/-- The entry's MAC has a place to go to: it is clean, its parent is cached or the root, or it has no parent. -/
def parentHere (b : Block) (r : Region) (e : TreeEnt) : Bool :=
  !e.dirty || (match e.obj with | .node k i => decide (k + 1 = r.levels) || (b.treeEnt e.region r (.node (k + 1) (i / 8))).isSome | _ => true)

/-- Writes back the dirty entries of an ME whose parents are at hand, children before parents, level by level (R255, R44, R273). -/
def flushLevel (n : Fin 8) (p : Part) (lvl : Nat) (b : Block) : Block :=
  (b.mePart n p).cache.foldl (fun b e =>
    let now := match (b.mePart n p).cache.find? fun x => decide (x.region = e.region) && decide (x.obj = e.obj) with | some x => x | none => e
    let mine := match e.obj with | .node k _ => decide (k = lvl) | _ => decide (lvl = 0)
    match b.region e.region with
    | some r => if mine && now.dirty && decide (r.kind ≠ 2) && parentHere b r now then modTree e.region r e.obj (fun x => { x with dirty := false }) (writeBack now b) else b
    | none => b) b
def flushCache (n : Fin 8) (p : Part) (b : Block) : Block := (List.range 12).foldl (fun b lvl => flushLevel n p lvl b) b

/-! ### Tags (R252) -/

/-- The tag-area lines that hold a line's tag. -/
def tagLinesOf (line : Nat) : List Nat :=
  let o := 448 * (line / 64) + 7 * (line % 64)
  if o / 64 = (o + 6) / 64 then [o / 64] else [o / 64, o / 64 + 1]

/-- The content of a tag-area line: cached, else zero. -/
def tagContent (b : Block) (rid : Nat) (r : Region) (t : Nat) : Line := match b.treeEnt rid r (.tagLine t) with | some e => e.line | none => 0

/-- A line's tag from the cached tag-area lines. -/
def tagOfLine (b : Block) (rid : Nat) (r : Region) (line : Nat) : BitVec 56 :=
  let o := 448 * (line / 64) + 7 * (line % 64)
  let both := (tagContent b rid r (o / 64)).toNat + 2 ^ 512 * (tagContent b rid r (o / 64 + 1)).toNat
  BitVec.ofNat 56 (bitsOf both (8 * (o % 64)) 56)

/-- Writes a line's tag into its tag-area lines, which become dirty. -/
def putTag (rid : Nat) (r : Region) (line : Nat) (tag : BitVec 56) (b : Block) : Block :=
  let o := 448 * (line / 64) + 7 * (line % 64)
  let lo := o % 64
  let n := min 7 (64 - lo)
  let b := putTree rid r (.tagLine (o / 64)) (putBits (tagContent b rid r (o / 64)) (8 * lo) (8 * n) (tag.toNat % 2 ^ (8 * n))) true false b
  if n = 7 then b
  else putTree rid r (.tagLine (o / 64 + 1)) (putBits (tagContent b rid r (o / 64 + 1)) 0 (8 * (7 - n)) (tag.toNat / 2 ^ (8 * n))) true false b

/-- Tag-area lines of a line that are not in the cache. -/
def tagsMissing (b : Block) (rid : Nat) (r : Region) (line : Nat) : List MemObj :=
  ((tagLinesOf line).map MemObj.tagLine).filter fun o => (b.treeEnt rid r o).isNone

/-! ### The walk -/

/-- Where the walk towards a page's counter block ends: at a fresh child, at an object to fetch (with its parent's content), or at the block with its level-1 parent. -/
inductive Walk where
  | fresh (level : Nat)
  | need (level index : Nat) (parent : Line)
  | cb (block parent : Line)
  deriving DecidableEq, Repr

/-- Walks from a node of level `k` down. -/
def walkFrom (b : Block) (rid : Nat) (r : Region) (page : Nat) : Nat → Line → Walk
  | 0, l => .cb l l
  | k + 1, parent =>
    let i := page / 8 ^ k
    match b.treeEnt rid r (.node k i) with
    | some e => if k = 0 then .cb e.line parent else walkFrom b rid r page k e.line
    | none => if nodeFresh parent (i % 8) then .fresh k else .need k i parent

def walk (b : Block) (rid : Nat) (r : Region) (page : Nat) : Walk := walkFrom b rid r page r.levels r.token.root

/-- The objects of a page's path, the counter block first. -/
def pathObjs (r : Region) (page : Nat) : List MemObj := (List.range r.levels).map fun k => .node k (page / 8 ^ k)

/-- Makes a page's path the most recent of the cache. -/
def touchPath (rid : Nat) (r : Region) (page : Nat) (b : Block) : Block := (pathObjs r page).foldl (fun b o => touchTree rid r o b) b

/-- The content of a node the walk has passed: the root, or from the cache. -/
def nodeAt (b : Block) (rid : Nat) (r : Region) (k i : Nat) : Option Line :=
  if k = r.levels then some r.token.root else (b.treeEnt rid r (.node k i)).map fun e => e.line

/-- Changes a node in place: the root, or a cached node, which becomes dirty. -/
def modNode (rid : Nat) (r : Region) (k i : Nat) (f : Line → Line) (b : Block) : Block :=
  if k = r.levels then modRegion rid (fun x => { x with token := { x.token with root := f x.token.root } }) b
  else modTree rid r (.node k i) (fun e => { e with line := f e.line, dirty := true }) b

/-- Takes a new major counter (R250). -/
def newMajor (rid : Nat) (b : Block) : Word × Block :=
  match b.region rid with
  | none => (0, b)
  | some r => (r.token.majorHwm + 1, setRegion rid { r with token := { r.token with majorHwm := r.token.majorHwm + 1 } } b)

/-- Creates the nodes of the fresh path from level `k` down to level 1 (R253). -/
def freshNodes (rid : Nat) (r : Region) (page : Nat) : Nat → Block → Block
  | 0, b => b
  | k + 1, b => freshNodes rid r page k (putTree rid r (.node (k + 1) (page / 8 ^ (k + 1))) nodeNew true false b)

/-- Marks a child as written, under the generation in force, before its MAC is known. -/
def markWritten (rid : Nat) (r : Region) (k i : Nat) (b : Block) : Block :=
  modNode rid r (k + 1) (i / 8) (fun n => nodeSetChild n (i % 8) (nodeMac n (i % 8)) r.parity) b

/-- The first write beneath a fresh child of level `k`: the fresh path, and the new counter block with its major counter (R253). -/
def makePath (rid : Nat) (r : Region) (page k : Nat) (b : Block) : Block :=
  let m := newMajor rid b
  let b := freshNodes rid r page k m.2
  let b := putTree rid r (.node 0 page) (cbNew m.1) true false b
  (List.range (k + 1)).foldl (fun b x => markWritten rid r x (page / 8 ^ x) b) b

/-! ### Room in the cache (R255) -/

/-- Fetches an object of an HBM region, unless its fetch is out or it waits for room; a cacheable one counts as a miss (R274). -/
def fetchHbm (rid : Nat) (r : Region) (obj : MemObj) (b : Block) : Block :=
  if b.fetches.contains (rid, obj) || ((b.mePart r.me r.part).fills.any fun e => decide (e.region = rid) && decide (e.obj = obj)) then b
  else
    let b := emit (.hbmRead r.me rid obj) { b with fetches := b.fetches ++ [(rid, obj)] }
    match obj with
    | .dataLine _ => b
    | _ => modMePart r.me r.part (fun m => { m with misses := m.misses + 1 }) b

/-- An entry may be put out: not pinned, not waiting for its parent, and of a pool region only a clean one that no publication holds (R262). -/
def evictable (b : Block) (e : TreeEnt) : Bool :=
  match b.region e.region with
  | none => true
  | some r => !e.pinned && !e.leaving && !(decide (r.kind = 2 ∧ r.role = 0) && (r.pub.isSome || e.dirty))

/-- Puts an entry out, written back. -/
def putOut (e : TreeEnt) (b : Block) : Block :=
  match b.region e.region with
  | none => b
  | some r => modCache r (fun c => c.filter fun x => decide (x ≠ e)) (writeBack e b)

/-- What a dirty entry lacks on the way to its parent is fetched. -/
def askParent (e : TreeEnt) (b : Block) : Block :=
  match b.region e.region, e.obj with
  | some r, .node k i => (match walk b e.region r (i * 8 ^ k) with | .need k' i' _ => fetchHbm e.region r (.node k' i') b | _ => b)
  | _, _ => b

/-- The entry leaves once its parent is there. -/
def setLeaving (r : Region) (e : TreeEnt) (b : Block) : Block := modCache r (fun c => c.map fun x => if x = e then { x with leaving := true } else x) b

/-- Puts one entry out, least recently used first; one whose parent must be fetched stays, dirty and not to be put out again, and another goes. Whether one went. -/
def evictOne (r : Region) (b : Block) : Bool × Block :=
  let here (e : TreeEnt) : Bool := match b.region e.region with | some x => parentHere b x e | none => true
  let cands := (((b.mePart r.me r.part).cache.filter (evictable b))).reverse
  match cands with
  | [] => (false, b)
  | v :: _ =>
    if here v then (true, match b.region v.region with | some _ => putOut v b | none => modCache r (fun c => c.filter fun x => decide (x ≠ v)) b)
    else
      let b := askParent v (setLeaving r v b)
      match cands.find? here with
      | some w => (true, putOut w b)
      | none => (false, b)

/-- Puts out as many entries as asked, as far as that goes. -/
def evictMany (r : Region) : Nat → Block → Bool × Block
  | 0, b => (true, b)
  | n + 1, b =>
    let x := evictOne r b
    if x.1 then evictMany r n x.2 else x

/-- Makes room for `n` new entries in the partition's part; false where entries that cannot leave hold it. -/
def makeRoom (c : Cfg) (r : Region) (n : Nat) (b : Block) : Bool × Block := evictMany r ((b.mePart r.me r.part).cache.length + n - treeCap c) b

/-- Room for those of the objects that are not cached. -/
def roomFor (c : Cfg) (rid : Nat) (r : Region) (objs : List MemObj) (b : Block) : Bool × Block :=
  makeRoom c r ((objs.filter fun o => (b.treeEnt rid r o).isNone).length) b

/-- The object stands above an entry that waits to leave. -/
def leavingNeeds (b : Block) (rid : Nat) (r : Region) (obj : MemObj) : Bool :=
  match obj with
  | .node k i => (b.mePart r.me r.part).cache.any fun e => e.leaving && decide (e.region = rid) && (match e.obj with | .node k' i' => decide (k' < k ∧ i' / 8 ^ (k - k') = i) | _ => false)
  | _ => false

/-- A fetched object enters the cache: at once where it is cached already, or where an entry that is to leave waits for it; else when there is room. Whether it entered. -/
def fillTree (c : Cfg) (rid : Nat) (r : Region) (obj : MemObj) (l : Line) (corr : Bool) (b : Block) : Bool × Block :=
  if (b.treeEnt rid r obj).isSome || leavingNeeds b rid r obj then (true, putTree rid r obj l false corr b)
  else
    let x := makeRoom c r 1 b
    if x.1 then (true, putTree rid r obj l false corr x.2)
    else (false, modMePart r.me r.part (fun m => { m with fills := m.fills ++
      [{ region := rid, obj := obj, line := l, dirty := false, pinned := false, leaving := false, corr := corr, pubd := none }] }) x.2)

/-- Entries that were to leave go, those whose parents have come; for the others what they still lack is fetched. -/
def leaveOn (r : Region) (b : Block) : Block :=
  ((b.mePart r.me r.part).cache.filter fun e => e.leaving).foldl (fun b e =>
    match b.region e.region with
    | none => b
    | some x => match b.treeEnt e.region x e.obj with
      | none => b
      | some y => if parentHere b x y then putOut y b else askParent y b) b

/-- Fills that waited enter, in order, while there is room; the objects that entered. -/
def drainFills (c : Cfg) (n : Fin 8) (p : Part) (b : Block) : List (Nat × MemObj) × Block :=
  (b.mePart n p).fills.foldl (fun acc e =>
    match acc.2.region e.region with
    | none => (acc.1, modMePart n p (fun m => { m with fills := m.fills.filter fun x => decide (x ≠ e) }) acc.2)
    | some r =>
      let x := makeRoom c r 1 acc.2
      if x.1 then (acc.1 ++ [(e.region, e.obj)], putTree e.region r e.obj e.line false e.corr (modMePart n p (fun m => { m with fills := m.fills.filter fun y => decide (y ≠ e) }) x.2))
      else (acc.1, x.2)) ([], b)

/-- Dirty entries of an ME that must fetch a parent before they can be written back are on their way out; whether there are none (R44, R255). -/
def cleanOut (n : Fin 8) (p : Part) (b : Block) : Bool × Block :=
  let left := (b.mePart n p).cache.filter fun e => e.dirty && (match b.region e.region with | some r => decide (r.kind ≠ 2) | none => false)
  (decide (left = []), left.foldl (fun b e => match b.region e.region with | some r => askParent e (setLeaving r e b) | none => b) b)

end Sys2Proof.Machine
end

::::

▸ ACTIVITY: What lines above mention "tagLinesOf"? Copy each one.

▸ ANSWER TO THE PROBLEM:
def tagLinesOf (line : Nat) : List Nat :=
  ((tagLinesOf line).map MemObj.tagLine).filter fun o => (b.treeEnt rid r o).isNone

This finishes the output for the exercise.